司法ウオッチ<開かれた司法と市民のための言論サイト>

 
 
 どう見てもそのまんま本心としか思えない言動を堂々としておいて、問題化するとミスとして謝罪して引っ込める。政治家の舌下事件として散々目にしてきた、そんな場面を批判的に取り上げるはずのメディア自身が、同じようなことをやってしまう。「韓国なんて要らない!」と題した嫌韓特集を掲載した「週刊ポスト」は、作家らの絶縁を突き付けられる抗議を受けて、「お詫び」のコメントを出した。

 「お詫び」は、「誤解を広めかねず、配慮に欠けていた」などとする短いものである。抗議が意味する根本的な問題性に向き合っているわけでなく、「誤解」「配慮」不足に言及しているところは、「誤解を招いたとすれば」など前置きを付けて、「配慮」についてのみミスを認めて詫びる「失言」政治家と同じといわなければならない。

 しかし、詫び方の問題としてとらえること自体も適切かどうか。それよりも、政治家にしてもメディアにしても、そこまで確信的な言動をとったのならば、なぜ、堂々と自説を貫かないのかの方を問わなければならない。そうしなければ、本来、信念が問われる。そのことの方を恐れていないことになってしまう。

 そもそもそれほどの信念も熟慮もなく、そういう言動を生む心情や認識を持っている、ということでいいのだろうか。

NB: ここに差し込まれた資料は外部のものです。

variable {s : State} {c : CoreIx} {m : Msg} {rest : List Msg} {k : Nat}
  (free : (s.core c).stopped = false) (few : (s.core c).mine.length < 16)
  (pick : pickMsg s.behindWrite (s.core c).mine (s.core c).sendq = some (m, rest))

include free few pick

/-- A core that may inject, injects the message picked. -/
theorem execMessageInject_core : execMessageInject (.core c) s = s.attempt (.messageInject (.core c)) (.next (
    let t := match m.cp with
      | some k => (s.injected c m rest).updSeqOp c 4 k fun o => { o with noted := true }
      | none => s.injected c m rest
    match m.tok with | some k => t.tokenDone c k Code.ok | none => t)) := by
  have go : ¬ (!s.mayInject (.core c) ∨ ((Iface.core c) ≠ .hub ∧ 16 ≤ (s.core c).mine.length)) := by
    simpa [State.mayInject, free] using few
  unfold execMessageInject
  refine congrArg (fun t => s.attempt _ (.next t)) ((if_neg go).trans ?_)
  change (match pickMsg s.behindWrite (s.core c).mine (s.core c).sendq with | none => _ | some (m, r) => _) = _
  rw [pick]
  rfl

/-- The token of a SEND becomes DONE. -/
theorem execMessageInject_token (ht : m.tok = some k) (hc : m.cp = none) : execMessageInject (.core c) s
    = s.attempt (.messageInject (.core c)) (.next ((s.injected c m rest).tokenDone c k Code.ok)) := by
  rw [execMessageInject_core free few pick, ht, hc]

/-- The note of a copy counts as sent. -/
theorem execMessageInject_note (ht : m.tok = none) (hc : m.cp = some k) : execMessageInject (.core c) s
    = s.attempt (.messageInject (.core c))
        (.next ((s.injected c m rest).updSeqOp c 4 k fun o => { o with noted := true })) := by
  rw [execMessageInject_core free few pick, ht, hc]

end

/-- The hub injects the doorbell picked. -/
theorem execMessageInject_hub {s : State} {m : Msg} {rest : List Msg}
    (pick : pickMsg s.behindWrite s.hub.unacked s.hub.doorbells = some (m, rest)) : execMessageInject .hub s
      = .next (s.updHub fun h => { h with doorbells := rest, unacked := h.unacked ++ [s.resolve .hub m] }) := by
  have all : ((s.unacked .hub).filter fun _ => true) = s.hub.unacked := List.filter_eq_self.mpr fun _ _ => rfl
  have go : ¬ (!s.mayInject .hub ∨ (Iface.hub ≠ .hub ∧ 16 ≤ s.hub.unacked.length)) := by simp [State.mayInject]
  refine Eq.trans ?_ (attempt_same (s := s) (.messageInject .hub) (State.still_of_pkg rfl))
  refine congrArg (fun t => s.attempt _ (.next t)) ?_
  simp only [all]
  refine (if_neg go).trans ?_
  change (match pickMsg s.behindWrite s.hub.unacked s.hub.doorbells with | none => _ | some (m, r) => _) = _
  rw [pick]
  rfl

/-! Arrival (R28, R338, R339). -/

section

variable {s : State} {i : Iface} {q : QueueIx} {m : Msg}

/-- The entry of a message behind the last of its queue. -/
def State.enqueued (s : State) (q : QueueIx) (m : Msg) : State :=
  let r := (s.core m.dst).ring m.queue
  s.updCore m.dst fun c =>
    (c.nearWrite (s.queueRing q + 64 * ((r.head + r.count) % s.queueDepth q)) (lineBytes m.entry)).setRing m.queue
      ⟨r.head, r.count + 1⟩

variable (flies : s.findMsg i q (· == .flying) = some m)

include flies

theorem execMessageArrival_drop {w : DropWhy} (hd : s.dropAt m.dst m.site m.gen = some w) :
    execMessageArrival i q s = .next ((s.countDrop w).markMsg i q .flying .dropped) := by
  simp only [execMessageArrival, flies, hd]
  exact attempt_same _ (State.still_of_pkg (State.markMsg_pkg ..))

 そういう捉え方はもちろんできる。「ポスト」がこの企画を堂々と進めた背景には、当然、嫌韓論調に拍手を送る読者の存在を想定していただろう。もし、部数でそろばんをはじいた結果、取り上げただけの企画で、中身はどうでもよかった、というのならば、それまでのこと。評価を加えるべきは、そういう視点からのメディアの質だ。

 ただ、そうではない、ということも考えられる。政治家もそうだが、あくまで主張そのものは、支持する世論や部数という別の目的に引きずられた、という以上に、そのときは確信的に「正しい」主張であったのではないか。つまり、影響力が大きい批判がたまさか出たために、確信的言動を全否定したことにならない範囲で、反省する姿勢をとった。それが前記おなじみの前置きを付けた、限定的謝罪でないか、ということである。

 常に、目に浮かぶのは、批判がなければ、あるいは批判が無視できるほど影響が小さければ、今ごろ、その言動に何食わぬ顔で、自らの主張として胸を張っている彼らの姿なのである。

 これは、一番無責任な姿勢としかいえない。職を賭してまでやった言動ではない、という覚悟、信念の問題であると同時に、言動の意味を主張し、社会に問うことも放棄しているからである。もし、この批判が出るような言動が発せられたことに意味を持たせるのであれば、本来、中途半端な謝罪でそれを引っ込めるのではく、やはり主張として堂々と社会に問うべきではないか。

 覚悟がなければそれも無理ということになってしまうが、もし、それが議論になるのであれば、少なくとも「けしからん」という批判で、なにやらうやむやの謝罪で引っ込める結果よりも、意味はある。

 ただ、別の見方もできなくはない。明らかに差別的であったり、人権侵害にかかわるような言動について、それが世論の批判の包囲網によって、その発信主体が撤回や謝罪に追い込まれたとすれば、それはある意味、その時点で、世論の健全さのものさしにできる、ともいえなくない。

 しかし、一方で表現の自由はどこまでも認められなければならず、「撤回や謝罪に追い込まれた」という点については、もちろん慎重な捉え方もしなければならないし、対立的世論が存在する現実そのものは、隠す意図があってはならない。その意味では、議論に至らず、ただただ目先の保身から、あるいは本心を隠し、その場しのぎの謝罪で、事態を収拾するという選択そのものが、社会にとっては最も無意味といわなければならないのである。

 前記「ポスト」の問題で、絶縁宣言をした一人である思想家の内田樹氏は、こう述べたという。

 「いいんです。欲情に阿らないと財政的に立ち行かないという出版社なんか縁が切れても」

 彼ら謝罪の主体たちが、前記したような言動に彼らを走らせるのは、財政的にプラスになったり、支持としてカウントにつながる、彼らが阿るべき私たちの欲情かもしれない。そして、中途半端な謝罪を彼らに選ばせるものは、それを当たり前として、「許される」環境を提供している私たち世論の悪しき寛容さかもしれない。メディアまでが、社会に問題の本質を問わず、その場限りの謝罪で逃げる姿を目の当たりにしていることを考えれば、私たちの姿勢と目線も、今、本質的に問い直されなければならないように思えてくる。